SUPPLIED DATA START

-- ==== Sys2Proof/Laws/State.lean ====
section
/-! SUPPORT. What each update of the state does to each of its fields, and each update of a lane to each of the lane's. -/

set_option Elab.async false

namespace Sys2Proof.Machine

@[simp] theorem State.setWarp_cur (s : State) (u : Nat) (w : Warp) : (s.setWarp u w).cur = s.cur := rfl
@[simp] theorem State.setWarp_inputs (s : State) (u : Nat) (w : Warp) : (s.setWarp u w).inputs = s.inputs := rfl
@[simp] theorem State.setWarp_plan (s : State) (u : Nat) (w : Warp) : (s.setWarp u w).plan = s.plan := rfl
@[simp] theorem State.setWarp_choice (s : State) (u : Nat) (w : Warp) : (s.setWarp u w).choice = s.choice := rfl
@[simp] theorem State.setWarp_free (s : State) (u : Nat) (w : Warp) : (s.setWarp u w).free = s.free := rfl
@[simp] theorem State.setWarp_nextId (s : State) (u : Nat) (w : Warp) : (s.setWarp u w).nextId = s.nextId := rfl
@[simp] theorem State.setWarp_tick (s : State) (u : Nat) (w : Warp) : (s.setWarp u w).tick = s.tick := rfl
@[simp] theorem State.setWarp_warps (s : State) (u : Nat) (w : Warp) : (s.setWarp u w).warps = Map.put s.warps u w := rfl
@[simp] theorem State.setWarp_blocks (s : State) (u : Nat) (w : Warp) : (s.setWarp u w).blocks = s.blocks := rfl
@[simp] theorem State.setWarp_groups (s : State) (u : Nat) (w : Warp) : (s.setWarp u w).groups = s.groups := rfl
@[simp] theorem State.setWarp_grids (s : State) (u : Nat) (w : Warp) : (s.setWarp u w).grids = s.grids := rfl
@[simp] theorem State.setWarp_cores (s : State) (u : Nat) (w : Warp) : (s.setWarp u w).cores = s.cores := rfl
@[simp] theorem State.setWarp_mem (s : State) (u : Nat) (w : Warp) : (s.setWarp u w).mem = s.mem := rfl
@[simp] theorem State.setWarp_arr (s : State) (u : Nat) (w : Warp) : (s.setWarp u w).arr = s.arr := rfl
@[simp] theorem State.setWarp_relAt (s : State) (u : Nat) (w : Warp) : (s.setWarp u w).relAt = s.relAt := rfl
@[simp] theorem State.setWarp_llc (s : State) (u : Nat) (w : Warp) : (s.setWarp u w).llc = s.llc := rfl
@[simp] theorem State.setWarp_reqs (s : State) (u : Nat) (w : Warp) : (s.setWarp u w).reqs = s.reqs := rfl
@[simp] theorem State.setWarp_scopeWrites (s : State) (u : Nat) (w : Warp) : (s.setWarp u w).scopeWrites = s.scopeWrites := rfl
@[simp] theorem State.setWarp_copies (s : State) (u : Nat) (w : Warp) : (s.setWarp u w).copies = s.copies := rfl
@[simp] theorem State.setWarp_drains (s : State) (u : Nat) (w : Warp) : (s.setWarp u w).drains = s.drains := rfl
@[simp] theorem State.setWarp_colls (s : State) (u : Nat) (w : Warp) : (s.setWarp u w).colls = s.colls := rfl
@[simp] theorem State.setWarp_pwaits (s : State) (u : Nat) (w : Warp) : (s.setWarp u w).pwaits = s.pwaits := rfl
@[simp] theorem State.setWarp_pigeon (s : State) (u : Nat) (w : Warp) : (s.setWarp u w).pigeon = s.pigeon := rfl
@[simp] theorem State.setWarp_pigeonHeld (s : State) (u : Nat) (w : Warp) : (s.setWarp u w).pigeonHeld = s.pigeonHeld := rfl
@[simp] theorem State.setWarp_sccGrid (s : State) (u : Nat) (w : Warp) : (s.setWarp u w).sccGrid = s.sccGrid := rfl
@[simp] theorem State.setWarp_sccHalted (s : State) (u : Nat) (w : Warp) : (s.setWarp u w).sccHalted = s.sccHalted := rfl
@[simp] theorem State.setWarp_sccSaved (s : State) (u : Nat) (w : Warp) : (s.setWarp u w).sccSaved = s.sccSaved := rfl
@[simp] theorem State.setWarp_tlbs (s : State) (u : Nat) (w : Warp) : (s.setWarp u w).tlbs = s.tlbs := rfl
@[simp] theorem State.setWarp_wcache (s : State) (u : Nat) (w : Warp) : (s.setWarp u w).wcache = s.wcache := rfl
@[simp] theorem State.setWarp_saved (s : State) (u : Nat) (w : Warp) : (s.setWarp u w).saved = s.saved := rfl
@[simp] theorem State.setWarp_queues (s : State) (u : Nat) (w : Warp) : (s.setWarp u w).queues = s.queues := rfl
@[simp] theorem State.setWarp_turns (s : State) (u : Nat) (w : Warp) : (s.setWarp u w).turns = s.turns := rfl
@[simp] theorem State.setWarp_ctxs (s : State) (u : Nat) (w : Warp) : (s.setWarp u w).ctxs = s.ctxs := rfl
@[simp] theorem State.setWarp_fw (s : State) (u : Nat) (w : Warp) : (s.setWarp u w).fw = s.fw := rfl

SUPPLIED DATA END

Set down exactly what runs from the line with "s.queues := rfl" to the last line of the data above, including both of those lines and no others.

@[simp] theorem State.setWarp_queues (s : State) (u : Nat) (w : Warp) : (s.setWarp u w).queues = s.queues := rfl
@[simp] theorem State.setWarp_turns (s : State) (u : Nat) (w : Warp) : (s.setWarp u w).turns = s.turns := rfl
@[simp] theorem State.setWarp_ctxs (s : State) (u : Nat) (w : Warp) : (s.setWarp u w).ctxs = s.ctxs := rfl
@[simp] theorem State.setWarp_fw (s : State) (u : Nat) (w : Warp) : (s.setWarp u w).fw = s.fw := rfl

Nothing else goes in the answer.